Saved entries
Start of Block

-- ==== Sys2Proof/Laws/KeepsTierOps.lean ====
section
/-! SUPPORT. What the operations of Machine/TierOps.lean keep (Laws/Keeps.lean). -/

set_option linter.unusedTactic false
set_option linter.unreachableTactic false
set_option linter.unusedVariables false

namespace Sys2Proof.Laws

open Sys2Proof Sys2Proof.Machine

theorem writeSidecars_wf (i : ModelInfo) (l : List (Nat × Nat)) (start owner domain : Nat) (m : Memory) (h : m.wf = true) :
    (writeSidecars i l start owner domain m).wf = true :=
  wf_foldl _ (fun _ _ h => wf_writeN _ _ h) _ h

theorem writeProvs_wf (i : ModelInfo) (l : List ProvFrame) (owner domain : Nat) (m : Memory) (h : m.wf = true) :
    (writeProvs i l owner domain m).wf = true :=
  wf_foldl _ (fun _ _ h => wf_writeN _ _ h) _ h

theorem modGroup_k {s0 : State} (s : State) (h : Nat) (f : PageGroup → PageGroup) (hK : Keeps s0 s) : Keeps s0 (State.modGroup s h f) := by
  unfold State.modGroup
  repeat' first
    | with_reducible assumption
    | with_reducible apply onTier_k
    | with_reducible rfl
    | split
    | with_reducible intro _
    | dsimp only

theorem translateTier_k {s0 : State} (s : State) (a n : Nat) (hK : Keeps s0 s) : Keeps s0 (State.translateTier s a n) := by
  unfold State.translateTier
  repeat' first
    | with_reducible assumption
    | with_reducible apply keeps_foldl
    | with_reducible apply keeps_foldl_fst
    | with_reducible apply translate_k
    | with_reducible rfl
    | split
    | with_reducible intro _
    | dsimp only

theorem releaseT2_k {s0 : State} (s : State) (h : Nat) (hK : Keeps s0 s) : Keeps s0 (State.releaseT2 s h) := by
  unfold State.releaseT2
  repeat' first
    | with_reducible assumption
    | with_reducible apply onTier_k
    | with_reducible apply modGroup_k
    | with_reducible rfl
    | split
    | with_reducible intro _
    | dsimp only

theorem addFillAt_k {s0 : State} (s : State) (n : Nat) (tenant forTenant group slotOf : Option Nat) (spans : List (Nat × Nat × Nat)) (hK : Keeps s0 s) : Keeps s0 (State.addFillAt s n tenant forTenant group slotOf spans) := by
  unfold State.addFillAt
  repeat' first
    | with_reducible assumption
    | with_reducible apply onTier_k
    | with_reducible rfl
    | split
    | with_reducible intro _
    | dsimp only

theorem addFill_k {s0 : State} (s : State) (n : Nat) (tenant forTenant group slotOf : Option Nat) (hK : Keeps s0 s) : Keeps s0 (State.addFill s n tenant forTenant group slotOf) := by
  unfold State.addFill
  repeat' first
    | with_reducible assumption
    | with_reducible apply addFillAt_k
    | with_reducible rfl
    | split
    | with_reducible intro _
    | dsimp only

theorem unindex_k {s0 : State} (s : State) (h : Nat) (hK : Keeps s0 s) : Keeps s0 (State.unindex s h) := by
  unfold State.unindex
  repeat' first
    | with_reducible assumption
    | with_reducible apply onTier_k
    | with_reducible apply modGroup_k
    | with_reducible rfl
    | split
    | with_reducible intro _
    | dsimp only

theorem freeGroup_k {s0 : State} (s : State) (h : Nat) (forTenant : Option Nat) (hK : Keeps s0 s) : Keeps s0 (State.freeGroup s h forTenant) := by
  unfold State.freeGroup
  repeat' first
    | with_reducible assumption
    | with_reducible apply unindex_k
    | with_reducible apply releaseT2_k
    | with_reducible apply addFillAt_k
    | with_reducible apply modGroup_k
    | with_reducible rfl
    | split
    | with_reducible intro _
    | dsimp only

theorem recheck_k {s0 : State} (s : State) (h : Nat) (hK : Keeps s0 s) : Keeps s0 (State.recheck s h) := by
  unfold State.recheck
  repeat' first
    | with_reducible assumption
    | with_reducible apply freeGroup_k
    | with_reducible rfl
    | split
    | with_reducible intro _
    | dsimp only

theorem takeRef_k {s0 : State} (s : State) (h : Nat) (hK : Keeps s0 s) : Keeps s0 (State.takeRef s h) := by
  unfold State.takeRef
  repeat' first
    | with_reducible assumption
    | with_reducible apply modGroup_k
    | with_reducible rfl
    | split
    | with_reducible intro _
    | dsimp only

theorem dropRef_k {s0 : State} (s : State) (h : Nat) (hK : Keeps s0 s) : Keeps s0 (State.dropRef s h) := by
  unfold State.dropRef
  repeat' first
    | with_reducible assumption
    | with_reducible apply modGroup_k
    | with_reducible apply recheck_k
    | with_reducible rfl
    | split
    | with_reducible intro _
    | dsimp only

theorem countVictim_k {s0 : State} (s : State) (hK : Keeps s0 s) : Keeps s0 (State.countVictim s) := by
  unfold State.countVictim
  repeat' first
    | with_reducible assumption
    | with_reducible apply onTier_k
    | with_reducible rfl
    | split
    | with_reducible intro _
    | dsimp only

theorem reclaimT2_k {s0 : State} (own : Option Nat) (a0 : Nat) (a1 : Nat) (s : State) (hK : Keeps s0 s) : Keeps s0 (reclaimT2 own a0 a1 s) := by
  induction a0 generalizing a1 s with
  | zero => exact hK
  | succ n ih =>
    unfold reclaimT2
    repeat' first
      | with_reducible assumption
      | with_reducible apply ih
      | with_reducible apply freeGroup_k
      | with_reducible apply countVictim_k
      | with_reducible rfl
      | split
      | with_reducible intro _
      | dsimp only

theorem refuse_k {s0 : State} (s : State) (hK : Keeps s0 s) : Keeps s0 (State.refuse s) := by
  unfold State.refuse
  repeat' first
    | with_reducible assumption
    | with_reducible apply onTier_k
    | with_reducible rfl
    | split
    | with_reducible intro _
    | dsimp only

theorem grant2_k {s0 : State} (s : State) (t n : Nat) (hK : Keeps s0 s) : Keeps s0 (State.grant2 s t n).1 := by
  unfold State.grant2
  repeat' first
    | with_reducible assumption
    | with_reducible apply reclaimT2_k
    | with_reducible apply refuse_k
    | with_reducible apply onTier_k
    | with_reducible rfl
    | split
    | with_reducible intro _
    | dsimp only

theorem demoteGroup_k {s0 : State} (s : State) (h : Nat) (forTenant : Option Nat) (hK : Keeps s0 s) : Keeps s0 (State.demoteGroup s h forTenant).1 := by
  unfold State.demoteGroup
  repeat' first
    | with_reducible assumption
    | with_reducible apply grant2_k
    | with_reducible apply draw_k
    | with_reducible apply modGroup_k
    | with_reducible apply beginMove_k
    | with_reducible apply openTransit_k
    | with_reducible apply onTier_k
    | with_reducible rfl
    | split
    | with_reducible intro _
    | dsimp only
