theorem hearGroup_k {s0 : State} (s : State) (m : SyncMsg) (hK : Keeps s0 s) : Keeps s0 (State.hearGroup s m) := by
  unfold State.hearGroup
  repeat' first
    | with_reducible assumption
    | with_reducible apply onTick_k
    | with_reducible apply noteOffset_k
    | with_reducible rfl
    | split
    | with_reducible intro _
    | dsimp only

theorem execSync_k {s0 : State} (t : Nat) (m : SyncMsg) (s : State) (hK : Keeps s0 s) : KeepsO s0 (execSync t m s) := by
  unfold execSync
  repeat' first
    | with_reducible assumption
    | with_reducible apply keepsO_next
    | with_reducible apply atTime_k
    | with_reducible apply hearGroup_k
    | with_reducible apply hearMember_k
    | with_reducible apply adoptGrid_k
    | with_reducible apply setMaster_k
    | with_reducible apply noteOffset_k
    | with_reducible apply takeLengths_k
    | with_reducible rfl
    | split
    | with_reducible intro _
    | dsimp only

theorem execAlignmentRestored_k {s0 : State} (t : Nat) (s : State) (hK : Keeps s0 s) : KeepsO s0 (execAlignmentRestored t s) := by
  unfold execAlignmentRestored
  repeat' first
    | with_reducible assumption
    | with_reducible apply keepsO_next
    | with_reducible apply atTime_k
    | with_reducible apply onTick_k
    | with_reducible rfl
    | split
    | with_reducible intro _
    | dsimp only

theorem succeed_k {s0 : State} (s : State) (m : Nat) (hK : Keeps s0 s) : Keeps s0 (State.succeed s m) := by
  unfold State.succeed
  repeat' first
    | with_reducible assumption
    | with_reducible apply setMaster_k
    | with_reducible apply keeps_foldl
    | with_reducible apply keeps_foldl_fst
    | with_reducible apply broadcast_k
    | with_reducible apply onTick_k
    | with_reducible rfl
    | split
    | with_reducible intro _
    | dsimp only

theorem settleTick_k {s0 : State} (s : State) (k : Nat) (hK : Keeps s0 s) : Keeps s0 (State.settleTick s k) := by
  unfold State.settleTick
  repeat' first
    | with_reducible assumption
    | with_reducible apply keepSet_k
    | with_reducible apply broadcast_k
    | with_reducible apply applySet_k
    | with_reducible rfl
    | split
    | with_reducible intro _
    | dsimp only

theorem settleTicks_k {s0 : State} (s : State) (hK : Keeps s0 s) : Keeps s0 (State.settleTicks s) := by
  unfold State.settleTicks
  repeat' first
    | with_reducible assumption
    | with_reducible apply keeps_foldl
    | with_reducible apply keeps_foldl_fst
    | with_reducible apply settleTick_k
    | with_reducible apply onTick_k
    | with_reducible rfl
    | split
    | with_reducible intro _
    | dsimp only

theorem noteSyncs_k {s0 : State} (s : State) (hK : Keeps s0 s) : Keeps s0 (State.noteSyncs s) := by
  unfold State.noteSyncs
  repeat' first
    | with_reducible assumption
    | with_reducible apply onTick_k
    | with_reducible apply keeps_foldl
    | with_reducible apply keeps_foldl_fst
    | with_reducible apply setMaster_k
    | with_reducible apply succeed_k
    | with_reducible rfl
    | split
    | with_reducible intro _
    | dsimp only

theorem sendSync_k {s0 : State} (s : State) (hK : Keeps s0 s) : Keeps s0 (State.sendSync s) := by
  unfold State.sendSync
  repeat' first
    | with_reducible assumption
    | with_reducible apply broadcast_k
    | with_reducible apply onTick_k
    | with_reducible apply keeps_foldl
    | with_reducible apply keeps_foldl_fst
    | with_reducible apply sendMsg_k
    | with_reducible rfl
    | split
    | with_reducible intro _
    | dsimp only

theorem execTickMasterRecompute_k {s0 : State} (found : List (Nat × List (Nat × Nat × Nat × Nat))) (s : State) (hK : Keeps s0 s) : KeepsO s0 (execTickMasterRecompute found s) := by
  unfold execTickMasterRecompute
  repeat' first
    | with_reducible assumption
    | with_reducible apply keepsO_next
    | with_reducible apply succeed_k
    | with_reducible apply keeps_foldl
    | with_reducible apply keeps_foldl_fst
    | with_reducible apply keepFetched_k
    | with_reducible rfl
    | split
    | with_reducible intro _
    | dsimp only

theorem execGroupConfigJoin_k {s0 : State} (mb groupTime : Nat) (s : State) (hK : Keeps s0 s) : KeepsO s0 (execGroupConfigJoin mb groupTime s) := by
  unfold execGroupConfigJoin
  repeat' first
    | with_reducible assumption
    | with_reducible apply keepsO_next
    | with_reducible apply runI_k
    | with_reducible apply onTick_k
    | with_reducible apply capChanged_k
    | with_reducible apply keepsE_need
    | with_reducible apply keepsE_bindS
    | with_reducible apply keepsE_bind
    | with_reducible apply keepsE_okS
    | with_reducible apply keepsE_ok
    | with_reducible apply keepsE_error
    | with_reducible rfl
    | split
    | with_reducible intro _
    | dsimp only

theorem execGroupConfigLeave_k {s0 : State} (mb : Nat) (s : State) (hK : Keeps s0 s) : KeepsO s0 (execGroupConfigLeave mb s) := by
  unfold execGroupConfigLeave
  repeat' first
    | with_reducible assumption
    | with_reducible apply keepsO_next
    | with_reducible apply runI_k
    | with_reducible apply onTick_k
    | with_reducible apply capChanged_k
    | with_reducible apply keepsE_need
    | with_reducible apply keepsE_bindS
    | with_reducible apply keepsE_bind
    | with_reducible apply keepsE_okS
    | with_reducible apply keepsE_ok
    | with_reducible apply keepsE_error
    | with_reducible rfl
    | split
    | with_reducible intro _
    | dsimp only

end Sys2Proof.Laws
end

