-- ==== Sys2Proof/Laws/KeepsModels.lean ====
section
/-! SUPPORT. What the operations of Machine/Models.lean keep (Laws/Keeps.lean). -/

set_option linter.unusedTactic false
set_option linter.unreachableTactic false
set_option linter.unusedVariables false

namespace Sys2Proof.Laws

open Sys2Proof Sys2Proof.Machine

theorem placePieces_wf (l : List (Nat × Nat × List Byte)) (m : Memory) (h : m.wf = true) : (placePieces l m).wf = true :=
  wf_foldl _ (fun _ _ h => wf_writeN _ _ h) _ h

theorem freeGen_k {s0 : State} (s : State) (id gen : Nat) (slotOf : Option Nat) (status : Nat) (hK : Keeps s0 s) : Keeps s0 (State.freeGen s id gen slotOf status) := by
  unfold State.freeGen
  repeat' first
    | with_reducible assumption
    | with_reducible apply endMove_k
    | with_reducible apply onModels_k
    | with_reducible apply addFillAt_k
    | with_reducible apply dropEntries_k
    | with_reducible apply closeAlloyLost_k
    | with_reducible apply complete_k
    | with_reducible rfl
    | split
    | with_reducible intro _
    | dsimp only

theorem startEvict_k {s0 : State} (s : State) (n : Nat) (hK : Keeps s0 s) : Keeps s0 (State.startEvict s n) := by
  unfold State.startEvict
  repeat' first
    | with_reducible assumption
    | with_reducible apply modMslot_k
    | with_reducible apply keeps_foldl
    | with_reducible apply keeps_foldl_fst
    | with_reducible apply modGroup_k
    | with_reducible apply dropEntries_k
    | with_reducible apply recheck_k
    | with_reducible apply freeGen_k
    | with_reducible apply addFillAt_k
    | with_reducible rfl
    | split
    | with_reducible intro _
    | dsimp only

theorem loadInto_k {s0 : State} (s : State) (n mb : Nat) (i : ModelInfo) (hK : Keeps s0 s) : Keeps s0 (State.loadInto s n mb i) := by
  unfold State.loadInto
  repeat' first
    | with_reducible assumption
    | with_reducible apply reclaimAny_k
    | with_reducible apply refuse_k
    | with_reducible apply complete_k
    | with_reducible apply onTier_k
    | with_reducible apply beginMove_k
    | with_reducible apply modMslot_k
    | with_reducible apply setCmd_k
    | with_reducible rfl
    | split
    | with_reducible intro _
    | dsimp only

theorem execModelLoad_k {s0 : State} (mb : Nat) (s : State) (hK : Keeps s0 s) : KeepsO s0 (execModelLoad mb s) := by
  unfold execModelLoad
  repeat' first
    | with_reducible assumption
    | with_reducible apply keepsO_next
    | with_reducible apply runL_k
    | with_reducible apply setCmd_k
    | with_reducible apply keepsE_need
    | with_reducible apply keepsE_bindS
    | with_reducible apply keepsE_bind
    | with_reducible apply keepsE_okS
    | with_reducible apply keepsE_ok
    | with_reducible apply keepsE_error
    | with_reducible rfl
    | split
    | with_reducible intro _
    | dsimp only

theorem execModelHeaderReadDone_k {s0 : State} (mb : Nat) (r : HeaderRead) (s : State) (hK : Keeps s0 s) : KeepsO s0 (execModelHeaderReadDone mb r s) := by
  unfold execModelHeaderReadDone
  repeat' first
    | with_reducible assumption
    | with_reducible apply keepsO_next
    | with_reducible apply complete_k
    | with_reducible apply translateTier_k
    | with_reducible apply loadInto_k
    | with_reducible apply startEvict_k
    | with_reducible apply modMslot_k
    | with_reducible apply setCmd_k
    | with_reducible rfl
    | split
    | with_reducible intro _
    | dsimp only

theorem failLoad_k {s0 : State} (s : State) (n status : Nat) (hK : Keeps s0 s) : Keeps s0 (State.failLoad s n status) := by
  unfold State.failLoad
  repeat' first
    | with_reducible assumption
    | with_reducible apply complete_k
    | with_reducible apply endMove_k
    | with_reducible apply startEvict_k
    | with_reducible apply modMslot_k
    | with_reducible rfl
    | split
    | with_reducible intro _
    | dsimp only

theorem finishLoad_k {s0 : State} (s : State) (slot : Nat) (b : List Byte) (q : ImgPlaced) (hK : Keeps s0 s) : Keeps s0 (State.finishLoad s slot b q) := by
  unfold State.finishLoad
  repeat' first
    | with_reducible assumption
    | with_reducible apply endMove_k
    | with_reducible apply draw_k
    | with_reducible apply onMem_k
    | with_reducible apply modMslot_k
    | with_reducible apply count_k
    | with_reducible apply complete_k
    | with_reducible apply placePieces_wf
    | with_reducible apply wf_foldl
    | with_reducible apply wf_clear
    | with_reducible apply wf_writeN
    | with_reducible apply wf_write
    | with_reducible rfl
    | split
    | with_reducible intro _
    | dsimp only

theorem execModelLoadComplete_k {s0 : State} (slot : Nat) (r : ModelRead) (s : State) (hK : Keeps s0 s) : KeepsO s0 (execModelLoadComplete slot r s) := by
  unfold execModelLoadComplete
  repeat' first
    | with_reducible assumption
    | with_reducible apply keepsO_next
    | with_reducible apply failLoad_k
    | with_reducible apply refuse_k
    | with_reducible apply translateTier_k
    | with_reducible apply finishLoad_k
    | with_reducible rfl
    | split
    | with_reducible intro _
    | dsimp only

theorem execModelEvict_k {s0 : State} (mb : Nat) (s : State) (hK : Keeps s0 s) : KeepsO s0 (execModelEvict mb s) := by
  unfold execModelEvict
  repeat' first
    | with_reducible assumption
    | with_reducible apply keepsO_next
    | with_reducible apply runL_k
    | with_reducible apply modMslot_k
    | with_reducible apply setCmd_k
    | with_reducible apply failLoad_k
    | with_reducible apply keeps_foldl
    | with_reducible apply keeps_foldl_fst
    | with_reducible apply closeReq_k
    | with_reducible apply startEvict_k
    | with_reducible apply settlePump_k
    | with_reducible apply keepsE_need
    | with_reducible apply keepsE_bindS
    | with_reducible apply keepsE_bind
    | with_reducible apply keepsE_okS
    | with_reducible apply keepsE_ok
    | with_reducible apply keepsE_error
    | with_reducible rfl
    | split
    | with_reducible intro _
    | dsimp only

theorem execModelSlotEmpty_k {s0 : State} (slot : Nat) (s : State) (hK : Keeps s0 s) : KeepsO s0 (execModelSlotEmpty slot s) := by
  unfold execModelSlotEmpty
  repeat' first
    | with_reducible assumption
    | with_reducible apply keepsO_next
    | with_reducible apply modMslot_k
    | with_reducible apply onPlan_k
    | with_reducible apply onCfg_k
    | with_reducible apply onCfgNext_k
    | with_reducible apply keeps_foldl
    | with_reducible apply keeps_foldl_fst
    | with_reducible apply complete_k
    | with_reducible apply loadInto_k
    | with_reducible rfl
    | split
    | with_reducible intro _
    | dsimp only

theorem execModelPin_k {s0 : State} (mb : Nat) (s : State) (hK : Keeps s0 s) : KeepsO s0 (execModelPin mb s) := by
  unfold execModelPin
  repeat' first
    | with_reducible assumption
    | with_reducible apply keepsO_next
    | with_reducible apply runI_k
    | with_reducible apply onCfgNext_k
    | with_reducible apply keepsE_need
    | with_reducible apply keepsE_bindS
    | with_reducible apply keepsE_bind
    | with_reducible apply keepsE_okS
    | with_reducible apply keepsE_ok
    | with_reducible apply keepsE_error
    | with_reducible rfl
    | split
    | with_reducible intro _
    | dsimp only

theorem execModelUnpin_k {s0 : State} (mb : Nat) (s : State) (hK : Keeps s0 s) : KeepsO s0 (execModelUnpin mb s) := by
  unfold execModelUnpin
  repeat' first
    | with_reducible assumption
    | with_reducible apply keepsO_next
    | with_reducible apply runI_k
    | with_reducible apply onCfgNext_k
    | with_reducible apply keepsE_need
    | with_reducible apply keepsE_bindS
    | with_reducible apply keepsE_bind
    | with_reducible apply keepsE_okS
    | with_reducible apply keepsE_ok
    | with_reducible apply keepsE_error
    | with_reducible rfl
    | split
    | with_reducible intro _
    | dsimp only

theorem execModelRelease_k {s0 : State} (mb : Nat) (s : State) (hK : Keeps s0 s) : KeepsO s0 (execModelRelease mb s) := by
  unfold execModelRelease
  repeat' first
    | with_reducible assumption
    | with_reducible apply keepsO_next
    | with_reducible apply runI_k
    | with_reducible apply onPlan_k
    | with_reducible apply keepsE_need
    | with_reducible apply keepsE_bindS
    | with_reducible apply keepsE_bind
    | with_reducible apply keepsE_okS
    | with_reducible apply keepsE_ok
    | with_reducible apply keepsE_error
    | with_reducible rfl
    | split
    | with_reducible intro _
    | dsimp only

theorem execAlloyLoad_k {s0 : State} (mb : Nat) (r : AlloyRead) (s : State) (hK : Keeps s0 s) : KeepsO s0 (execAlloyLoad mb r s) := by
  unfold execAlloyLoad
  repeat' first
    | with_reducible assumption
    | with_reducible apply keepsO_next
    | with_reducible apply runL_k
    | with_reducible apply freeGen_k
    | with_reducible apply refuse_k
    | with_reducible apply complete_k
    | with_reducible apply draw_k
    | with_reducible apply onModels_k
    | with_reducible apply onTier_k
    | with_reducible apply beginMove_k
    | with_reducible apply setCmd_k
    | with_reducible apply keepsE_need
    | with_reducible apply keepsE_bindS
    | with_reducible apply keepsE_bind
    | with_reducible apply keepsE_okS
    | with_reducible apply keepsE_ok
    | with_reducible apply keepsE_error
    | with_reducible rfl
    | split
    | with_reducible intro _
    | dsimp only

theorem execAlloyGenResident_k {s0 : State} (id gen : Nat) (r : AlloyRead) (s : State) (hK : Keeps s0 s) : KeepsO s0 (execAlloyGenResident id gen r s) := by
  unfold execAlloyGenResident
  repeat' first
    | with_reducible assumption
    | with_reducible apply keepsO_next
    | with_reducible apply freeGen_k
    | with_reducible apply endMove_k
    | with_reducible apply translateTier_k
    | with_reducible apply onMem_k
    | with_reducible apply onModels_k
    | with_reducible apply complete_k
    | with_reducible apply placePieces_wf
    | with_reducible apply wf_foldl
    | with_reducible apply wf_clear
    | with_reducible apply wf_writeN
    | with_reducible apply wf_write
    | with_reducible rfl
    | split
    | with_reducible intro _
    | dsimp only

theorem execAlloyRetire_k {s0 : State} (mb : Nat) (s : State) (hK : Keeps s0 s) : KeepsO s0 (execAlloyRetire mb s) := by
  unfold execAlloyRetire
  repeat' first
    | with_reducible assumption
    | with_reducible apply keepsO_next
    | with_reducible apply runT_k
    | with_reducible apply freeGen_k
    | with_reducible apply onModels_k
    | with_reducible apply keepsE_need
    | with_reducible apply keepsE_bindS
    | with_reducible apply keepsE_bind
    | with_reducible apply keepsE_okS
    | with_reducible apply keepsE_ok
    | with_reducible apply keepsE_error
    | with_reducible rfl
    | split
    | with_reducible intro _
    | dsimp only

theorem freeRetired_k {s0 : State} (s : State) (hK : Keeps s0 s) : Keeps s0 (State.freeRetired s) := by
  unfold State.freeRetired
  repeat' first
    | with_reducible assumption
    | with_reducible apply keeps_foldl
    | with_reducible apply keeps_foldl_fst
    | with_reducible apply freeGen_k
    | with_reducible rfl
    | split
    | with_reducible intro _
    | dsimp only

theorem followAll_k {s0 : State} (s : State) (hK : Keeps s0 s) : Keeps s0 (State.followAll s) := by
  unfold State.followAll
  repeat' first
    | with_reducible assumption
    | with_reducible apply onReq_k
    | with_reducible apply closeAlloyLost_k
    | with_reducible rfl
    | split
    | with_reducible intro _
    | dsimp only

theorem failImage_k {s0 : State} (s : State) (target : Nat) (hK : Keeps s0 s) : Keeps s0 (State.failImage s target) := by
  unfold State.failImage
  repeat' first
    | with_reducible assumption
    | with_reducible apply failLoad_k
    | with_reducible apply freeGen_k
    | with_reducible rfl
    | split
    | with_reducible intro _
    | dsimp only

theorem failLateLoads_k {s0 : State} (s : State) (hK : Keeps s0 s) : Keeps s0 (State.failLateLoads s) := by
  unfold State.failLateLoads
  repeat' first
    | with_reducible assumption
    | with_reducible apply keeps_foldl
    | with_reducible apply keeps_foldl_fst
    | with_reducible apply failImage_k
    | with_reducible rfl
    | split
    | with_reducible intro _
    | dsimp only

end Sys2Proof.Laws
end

End of Block

Task details —
Within the entries above, find each line where "true" appears; copy every one.

Output —
theorem writeSidecars_wf (i : ModelInfo) (l : List (Nat × Nat)) (start owner domain : Nat) (m : Memory) (h : m.wf = true) :
    (writeSidecars i l start owner domain m).wf = true :=
theorem writeProvs_wf (i : ModelInfo) (l : List ProvFrame) (owner domain : Nat) (m : Memory) (h : m.wf = true) :
    (writeProvs i l owner domain m).wf = true :=
theorem placePieces_wf (l : List (Nat × Nat × List Byte)) (m : Memory) (h : m.wf = true) : (placePieces l m).wf = true :=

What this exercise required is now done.